Batch Processing Using Jupyter and Python
*****************************************
Some data management or metadata tasks can best be tackled by writing a script
to automate processes that are repetitive or repeated regularly.
Since the Metadata Wizard is built on, and ships with a fairly complete
Python stack, we allow advanced users to leverage this functionality using a Jupyter Notebook.
Prerequisites
-------------
Use of scripting, as described below, will require a basic knowledge of
the `Python programing language `_ as well as how to use
`Jupyter Notebooks `_.
There are many excellent resources for learning these powerful tools such as:
- `Software Carpentry `_
- `Code Academy `_
- `Google's Python Class `_
Launching Jupyter From the Metadata Wizard
------------------------------------------
A live instance of a Jupyter Notebook kernel can be launched directly from the Metadata
Wizard application by clicking **Launch Jupyter** in the Advanced menu.
.. figure:: ../img/JupyterLaunchMenu.png
:alt: Launch Jupyter Menu Item
Menu item to Launch Jupyter
|
The user will be then need to specify what directory would like to open Jupyter in. This
will be a project workspace or other folder containing the notebook files (.ipynb) they would like to run or edit.

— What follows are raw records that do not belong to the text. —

/-- The type-specific part of a packet (TSPEC and the data flits), decoded (R281 to R286, R293, R301, R339, R342). -/
inductive Payload where
  | none
  | bytes (b : List Byte)
  | inv (i : Inv)
  | prm (m : PrmMsg)
  | mem (r : MemReq)
  /-- R286: with ASEQ, PSEQ, FSEQ and the reason, as in an acknowledgement. -/
  | reply (src : CtxId) (inv : Nat) (reqSeq : BitVec 32) (val : Word) (poison ok : Bool) (aseq pseq : BitVec 32) (fseq : Option (BitVec 32)) (info : Word)
  /-- R286; `info` says why the access of FSEQ failed: FLTINFO of the home walk, or 0 (an uncorrectable error found by the read)
  or 1 (that error, with poison written back). The manual carries no such field (log entry 13). -/
  | ack (aseq pseq : BitVec 32) (fseq : Option (BitVec 32)) (info : Word)
  /-- R323: the ready message of a rank, with the address of its DST, its first landing counter index and its protection context, from
  which the sender of a block packet has ADDR and CIDX (R293; log entry 110). -/
  | ready (group : BitVec 16) (k rank nrank : Nat) (dst : Word) (land : BitVec 16) (pctx : BitVec 12)
  | abort (group : BitVec 16) (k : Nat) (err : BitVec 8)
  | contrib (c : Contrib)
  | copyData (copy : Nat) (off : Nat) (pctx : BitVec 12) (rd : Bool) (rop fmt : BitVec 4) (b : List Byte)
  | readReq (copy : Nat) (off len : Nat) (pctx : BitVec 12)
  | row (r : Row)
  | answer (res : BitVec 2) (dlseq : BitVec 32) (didx : BitVec 4) (redir : Bool) (slot : BitVec 13)
  | collBack (defer resume : Bool) (chunk : Nat) (cslot : BitVec 16) (group : BitVec 16) (k : Nat) (seq : BitVec 32)
  /-- R293. MODEL: the protection context of ADDR, and the coded packet and component from which the block was decoded (R303). -/
  | block (bid : BitVec 48) (rgen : BitVec 16) (ret strict : Bool) (cidx cslot : BitVec 16) (pctx : BitVec 12) (coded : Option (BitVec 32 × Nat))
      (b : List Byte)
  /-- R301. MODEL: the components whose receivers this copy of the packet is on its way to (R285). -/
  | coded (cseq : BitVec 32) (comps : List Component) (goes : List Nat) (b : List Byte)
  | dack (cseq : BitVec 32) (comp : Nat)
  /-- R307: the release of a block that has reached a die. -/
  | bid (b : BitVec 48) (rpkg : BitVec 12) (rdie : BitVec 2)
  | notice (rpkg : BitVec 12) (rdie : BitVec 2) (first : BitVec 48) (n : Nat) (gen : BitVec 16)
  deriving DecidableEq, Repr, Inhabited

/-- R281: the header flit fields and the payload of a packet. -/
structure Packet where
  type    : BitVec 8
  vch     : BitVec 2
  fh      : BitVec 2
  ndf     : BitVec 7
  dpkg    : BitVec 12
  ddie    : BitVec 2
  dep     : BitVec 8
  spkg    : BitVec 12
  sdie    : BitVec 2
  score   : BitVec 8
  sag     : BitVec 4
  seq     : BitVec 32
  addr    : Word
  aux     : Word
  plen    : BitVec 13
  payload : Payload
  /-- R281: CODED, and XC, which only a packet on a link bears. -/
  coded   : Bool
  xc      : Bool
  /-- R283: the hop level at which it travels, or arrived. -/
  hlv     : BitVec 2
  /-- MODEL: the port at which it entered this package. -/
  via     : BitVec 6
  deriving DecidableEq, Repr, Inhabited
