-- ==== Sys2Proof/Machine/Rows.lean ====
section
/-! DEFINITION. Send lists and the copy engine's settling of dispatch rows (R182 to R184, R337 to R344). -/

namespace Sys2Proof.Machine

/-! ## Dispatch headers and table entries (R181, R182) -/

def mbExpert (e : Word) : BitVec 8 := fld e 0 8
def mbPrio (e : Word) : BitVec 16 := fld e 16 16
def mbGate (e : Word) : BitVec 16 := fld e 32 16
/-- R182: the header of a choice. -/
def dispHeader (tok : BitVec 16) (pkg : BitVec 12) (rank : Nat) (e : Word) : Word :=
  0#10 ++ mbGate e ++ mbExpert e ++ BitVec.ofNat 2 rank ++ pkg ++ tok
/-- R337: the header rewritten for a later choice. -/
def rehead (h : Word) (rank : Nat) (e : Word) : Word := dispHeader (fld h 0 16) (fld h 16 12) rank e
/-- The address of an expert's entry in a dispatch table. -/
def tableEntry (table : Word) (e : Word) : Word := table + natWord (16 * (mbExpert e).toNat)

/-- An access of memory, as against a question, a fetch or a raise. -/
def RemKind.isAccess : RemKind → Bool
  | .load _ _ _ | .ldro _ _ _ | .store | .amo _ _ _ | .red | .gather => true
  | .value _ | .flag _ | .count | .fetch | .poll => false
/-- R268: the accesses of a context that are outstanding. -/
def Ctx.outstanding (c : Ctx) : List Nat := (c.rem.filter (fun r => r.kind.isAccess)).map (fun r => r.req)
/-- The issuing invocation of the issuing context. -/
def State.issuer (s : State) : Issuer :=
  let c := s.cx
  { ctx := c.id, inv := match c.run with | some r => r.i.id | none => 0, pctx := c.pctx, prot := c.prot, user := !c.priv,
    region := c.region, ph := match c.run with | some r => r.i.ph | none => 0,
    launch := match c.run with | some r => r.i.launch | none => ⟨0, 0, 0⟩, fork := c.outstanding }

/-- A row that the copy engine of the issuing core is to settle. -/
def State.addRow (s : State) (r : SendRow) (pkg : BitVec 12) (dlseq : BitVec 32) (didx : BitVec 4) (dlast cover : Bool)
    (stage : RowStage) : State :=
  let f : FlightRow :=
    { id := s.fresh, by_ := { s.issuer with fork := r.fork }, core := s.cx.id.coreId, row := r, rank := 0, pkg := pkg, dlseq := dlseq, didx := didx,
      dlast := dlast, redir := false, tok := none, cover := cover, stage := stage, stall := none, onEntry := none,
      begun := false, buf := [], refused := false, err := 0, errAt := 0 }
  { s with fresh := s.fresh + 1, rows := s.rows ++ [f] }

/-- R183: a list leaves: each row takes its place in the invocation's series (R341). `cover` says that a later DFLUSH covers
the rows (R340). -/
def flushRows (cover : Bool) (seq : BitVec 32) (pkg : BitVec 12) : Nat → List SendRow → State → State
  | _, [], s => s
  | k, r :: rs, s =>
    flushRows cover seq pkg (k + 1) rs (s.addRow r pkg seq (BitVec.ofNat 4 k) rs.isEmpty cover .send)

/-- R183, R340: flushes one list of the issuing context. -/
def State.flushList (s : State) (cover : Bool) (l : SendList) : State :=
  let c := s.cx
  let series := s.issuer.inv * 4096 + l.pkg.toNat
  let seq := tget 0 s.dlseq series
  let s := { s with cx := { c with lists := c.lists.filter (fun x => x.pkg ≠ l.pkg) }, dlseq := tset 0 s.dlseq series (seq + 1) }
  if l.rows.isEmpty then s else flushRows cover seq l.pkg 0 l.rows s

def flushLists (cover : Bool) : List SendList → State → State
  | [], s => s
  | l :: ls, s => flushLists cover ls (s.flushList cover l)
/-- R340: flushes every list of the issuing context. -/
def State.flushAll (s : State) (cover : Bool) : State := flushLists cover s.cx.lists s

end Sys2Proof.Machine
end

The default directory contains example notebooks that are described below. Choose **Browse** to
to navigate to a specific project folder or specify one of the last 10 directories used from the dropdown box.
If you have Anaconda installed and have set up environments with specific packages installed,
you can choose one from the combobox below to use for this Jupyter session.
Click **Launch** to start Jupyter, which will appear momentarily in your default web browser.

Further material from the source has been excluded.